THE SURGEON general, Dr. David Satcher, has issued an arresting report about the incidence of mental illness, the heavy toll it takes and the fact that it is too little treated. The estimate is that about one in five Americans "experiences a mental disorder" in the course of any year, and that in prosperous nations such as this, mental illness is the second leading cause of disability and premature mortality, after only cardiovascular disease.

Yet nearly half of Americans who have even severe mental disorders fail to seek treatment. That's true, the report says, despite the fact that mental illness is increasingly well understood, and that "a range of treatments of well-documented efficacy exists for most mental disorders." The principal reason for the reluctance to seek care is the continuing stigma that attaches to mental disorders, the report concludes. The stigma "erodes confidence that mental disorders are valid, treatable health conditions." The lack of confidence is reflected in insurance policies that often impose tighter limits on payment for mental than for physical illness. Money thus becomes an issue; the report calls it "among the foremost reasons why people do not seek needed . . . care."

The report endorses what is known as parity legislation as a way of dealing with this: Insurance policies that offer mental health coverage can be no less generous toward that than with regard to physical illness. Then comes the slightly harder part. Though the need is described as considerable, and cost is said to be a major deterrent, the added cost of meeting the need through parity is said to be barely perceptible--a percentage point or two in premiums. (As ever in such matters, the other side of the argument--the business and other groups opposed to parity legislation--make the opposite case that the cost will be vast while the need is trifling.).
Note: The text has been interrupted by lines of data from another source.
-- ==== Sys2Proof/Tests/Slice0.lean ====
section
/-! SUPPORT. Tests of the model on fixed values (each names the table or rule of the spec its expected values come from), and
one witness for every statement that has hypotheses: states and operands that meet them. -/

namespace Sys2Proof.Tests

open Sys2Proof.Machine

set_option Elab.async false

/-! ### Helpers -/

/-- The state after a command. -/
def after (c : Instr) (s : State) : State :=
  match exec c s with
  | .next t => t
  | _ => s

/-- The state with the controller in the state given. -/
def inState (c : ControllerState) (s : State) : State := { s with ctl := { s.ctl with state := c } }

/-- A loaded block: SQ0 of 4 slots, SQ1 and SQ3 of 64, SQ2 unused; CQ0 to CQ2 of 4 slots, CQ3 unused. -/
def block : Block :=
  { sqs := #v[⟨0x81000, 4, 0, 2⟩, ⟨0x91000, 64, 2, 1⟩, ⟨0, 0, 0, 0⟩, ⟨0xA1000, 64, 0, 3⟩]
    cqs := #v[⟨0x82000, 4, .one, true, 8, 4⟩, ⟨0x92000, 4, .three, true, 1, 0⟩, ⟨0xA2000, 4, .three, true, 4, 0⟩,
      ⟨0, 0, .one, false, 0, 0⟩] }

/-- The part in RUNNING with that block. -/
def running : State := inState .running { State.reset with block := some block }

/-- A full backlog. -/
def crowded (s : State) : State := { s with backlog := { s.backlog with entries := List.replicate 32 (.event 3 15) } }

/-- A table entry of a record from SQ0. -/
def entry : Entry := { sq := 0, cq := 0, header := some { tag := 7, kind := 0x10, line := some 2, urgent := false } }

/-- Line 2 with the value given, every record it holds in the request table. -/
def holding (l : Line) : State :=
  { running with
    lines := running.lines.set 2 l
    table := Vector.ofFn fun i => if i ∈ l.heldSlots then some entry else none }

/-- The state with transfer `k` in flight. -/
def carrying (s : State) (k : TransferKind) (x : Extent) : State :=
  { s with port := { s.port with inFlight := some { kind := k, extent := x } } }

/-- Four bytes at 4000H. -/
def four : Extent := { address := 0x4000, size := 4, bytes := [] }

/-- STREAM, 8 data bits, no parity, 1 stop bit. -/
def stream8 : LineRecord :=
  { LineRecord.unconfigured with configured := true, dataBits := .eight, divisor := 23, enable := 0b11111#5 }

/-- POLL, 9 data bits. -/
def poll9 : LineRecord :=
  { LineRecord.unconfigured with configured := true, mode := .poll, dataBits := .nine, guardTime := 3, divisor := 23,
                                 enable := 0b01000#5 }

/-- An ENABLED line of a record, its receiver in HUNT. -/
def enabled (r : LineRecord) : Line :=
  { Line.rest with record := r, state := .enabled, rate := some 24, rx := { Receiver.rest with state := .hunt } }

/-- A line whose control list has one command at its head. -/
def commanded (l : Line) (c : LineCommand) (p : CommandProgress) : Line :=
  { l with control := [{ slot := 1, phase := .active, body := c }], progress := p }

/-- A staged character. -/
def char (v : Byte) : Staged := { value := v, mark := false, framing := false, parity := false, brk := false, close := none }

/-- The bytes of an SQ descriptor (08 Table 8.1). -/
def sqBytes (base size cq weight : Nat) : List Byte :=
  leBytes 8 base ++ leBytes 2 size ++ [BitVec.ofNat 8 cq, BitVec.ofNat 8 weight] ++ leBytes 4 0

/-- The bytes of a CQ descriptor (08 Table 8.2). -/
def cqBytes (base size level notify threshold delay : Nat) : List Byte :=
  leBytes 8 base ++ leBytes 2 size ++
    [BitVec.ofNat 8 level, BitVec.ofNat 8 notify, BitVec.ofNat 8 threshold, BitVec.ofNat 8 delay] ++ leBytes 2 0

/-- Start-up example, chapter 11.7; the CQ0 size is a parameter. -/
def startUp (size : Nat) : List Byte :=
  sqBytes 0x81000 64 0 4 ++ sqBytes 0 0 0 0 ++ sqBytes 0 0 0 0 ++ sqBytes 0 0 0 0 ++
    cqBytes 0x82000 size 2 1 4 8 ++ cqBytes 0 0 0 0 0 0 ++ cqBytes 0 0 0 0 0 0 ++ cqBytes 0 0 0 0 0 0

/-- A record of 32 bytes, zeros at its end. -/
def record (xs : List Byte) : Record := Vector.ofFn fun i => xs.getD i.val 0

theorem holding_line (l : Line) : (holding l).line 2 = l := by simp [holding, State.line]

/-! ### Well-formed commands -/

theorem test_unknown_command_codes :
    (Instr.controlUnknownCommand 0).wellFormed = true ∧ (Instr.controlUnknownCommand 0x104).wellFormed = true ∧
    (Instr.controlUnknownCommand 1).wellFormed = false ∧ (Instr.controlUnknownCommand 0xFF02).wellFormed = false ∧
    (Instr.controlUnknownCommand 3).wellFormed = false := by decide

theorem test_data_read_lengths :
    (Instr.txDataReadEnd 0 (.ok [1]) true).wellFormed = true ∧
    (Instr.txDataReadEnd 0 (.ok (List.replicate 16 1)) true).wellFormed = true ∧
    (Instr.txDataReadEnd 0 (.ok []) true).wellFormed = false ∧
    (Instr.txDataReadEnd 0 (.ok (List.replicate 17 1)) true).wellFormed = false := by decide

theorem test_lanes :
    (Instr.claim 0b0110#4).wellFormed = true ∧ (Instr.claim 0).wellFormed = false ∧
    (Instr.registerWriteIgnored (.partialWord 1 0b0111#4 5)).wellFormed = true ∧
    (Instr.registerWriteIgnored (.partialWord 1 0 5)).wellFormed = false ∧
    (Instr.registerWriteIgnored (.partialWord 1 0b1111#4 5)).wellFormed = false := by decide

/-! ### The register window (11 Table 11.5, R185, R186) -/

theorem test_control_writes :
    registerWrite 1 0x00000001 = .start 0 ∧ registerWrite 1 0x00000102 = .stop 1 ∧
    registerWrite 1 0xFFFFFF03 = .reset 0xFFFFFF ∧ registerWrite 1 0 = .controlUnknownCommand 0 ∧
    registerWrite 1 4 = .controlUnknownCommand 4 := by decide

theorem test_other_writes :
    registerWrite 0 5 = .registerWriteIgnored (.readOnly .ident 5) ∧ registerWrite 2 5 = .statusWrite 5 ∧
    registerWrite 3 5 = .qbaseLoWrite 5 ∧ registerWrite 4 5 = .qbaseHiWrite 5 ∧ registerWrite 5 5 = .post 5 ∧
    registerWrite 6 5 = .release 5 ∧ registerWrite 7 5 = .registerWriteIgnored (.readOnly .claim 5) ∧
    registerWrite 8 5 = .endserv 5 ∧ registerWrite 9 5 = .registerWriteIgnored (.readOnly .inservice 5) ∧
    registerWrite 10 5 = .registerWriteIgnored (.unassigned 0 5) ∧
    registerWrite 15 5 = .registerWriteIgnored (.unassigned 5 5) := by decide

/-- Table 11.13 step 1: IDENT and STATUS after a device reset; last reset cause POWER (code 0). (Bits 8 to 9 of STATUS:
notes/assumptions/33.md.) -/
theorem test_startup_reads :
    readRegister State.reset.ctl 0 0 = 0x3E416001#32 ∧ readRegister State.reset.ctl 0 2 = 0#32 := by decide

/-- 11 R185: the lower three bytes of IDENT; a write of three bytes is ignored, of four the register's. -/
theorem test_lane_access :
    readLanes State.reset.ctl 0 0 0b0111#4 = 0x00416001#32 ∧
    registerWriteLanes 5 0b1110#4 7 = .registerWriteIgnored (.partialWord 5 0b1110#4 7) ∧
    registerWriteLanes 5 0b1111#4 7 = .post 7 := by decide

/-- Table 11.13 steps 2 and 3. -/
theorem test_post_in_stopped : (after (.post 0) State.reset).ctl.misplacedWrite = true := by decide
theorem test_status_write : (after (.statusWrite 0x10000) (after (.post 0) State.reset)).ctl.misplacedWrite = false := by
  decide
theorem test_qbase_write : (after (.qbaseLoWrite 0x0008007F) State.reset).ctl.qbase = 0x80000#40 := by decide
theorem test_qbase_high : (after (.qbaseHiWrite 0xFFFFFF12) State.reset).ctl.qbase = 0x1200000000#40 := by decide

/-- Table 11.13 step 4: the first descriptor read, 32 bytes at QBASE. -/
theorem test_start :
    let s := after (.start 0) (after (.qbaseLoWrite 0x80000) State.reset)
    s.ctl.state = .loading ∧
      s.fetcher.outstanding = some { kind := .descriptorRead 0, extent := { address := 0x80000, size := 32, bytes := [] } } := by
  decide

/-- 11 R179, R181: STOP in LOADING waits for the read; STOP in RUNNING with nothing to drain stops at once. -/
theorem test_stop : (after (.stop 0) (inState .loading running)).ctl.loadEnding = true ∧
    (after (.stop 0) running).ctl.state = .stopped := by decide +kernel

/-- 11 R186: RANGE_ERROR for an unknown command code. -/
theorem test_unknown_command : (after (.controlUnknownCommand 9) running).ctl.rangeError = true := by decide +kernel

/-- 11 R183: while RESET waits for a transfer, a POST sets no flag; taken, QBASE stays and the cause is CONTROL. -/
theorem test_reset_waits :
    let s := after (.reset 0) (carrying running (.completionWrite 0) four)
    (after (.post 0xFFFF) s).ctl.rangeError = false ∧ after .controllerResetTake s = s := by decide +kernel
theorem test_reset_taken :
    let s := after .controllerResetTake (after (.reset 0) { running with ctl := { running.ctl with qbase := 0x80 } })
    s.ctl.state = .stopped ∧ s.ctl.cause = .control ∧ s.ctl.qbase = 0x80 ∧ s.block = none := by decide +kernel

/-- 11 R184: RESETn low cuts the transfer and zeroes the registers; its rise leaves cause POWER and QBASE 0. -/
theorem test_device_reset :
    let s := after .deviceResetAssert { running with ctl := { running.ctl with qbase := 0x80 } }
    readRegister s.ctl 0 0 = 0 ∧ (after .deviceResetRelease s).ctl.qbase = 0 ∧
      (after .deviceResetRelease s).ctl.cause = .power := by decide +kernel

/-- 11 R185: a partial write, and a write to IDENT, change nothing. -/
theorem test_ignored_writes :
    after (.registerWriteIgnored (.partialWord 1 0b0111#4 1)) running = running ∧
      after (registerWrite 0 1) running = running := by decide +kernel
A couple of explanations are offered. One is that managed care seems able to have a sizable effect on mental health care costs. But while people may argue with the magnitudes in the report--that fully a fifth of the population suffers a spell of mental illness in any one year, for example--the broader point survives. The country's ability to identify and treat mental disorders has grown beyond its ability to deliver such treatment. Add mental health care, in other words, to the list of structural inadequacies in the health care system--a seventh of the population uninsured, no prescription drug benefit for the elderly, etc. In every case, cost is the central problem in meeting the need. That's not the same as a reason why the need, somehow defined, ought not be met. But the cost does need to be faced, and not obscured.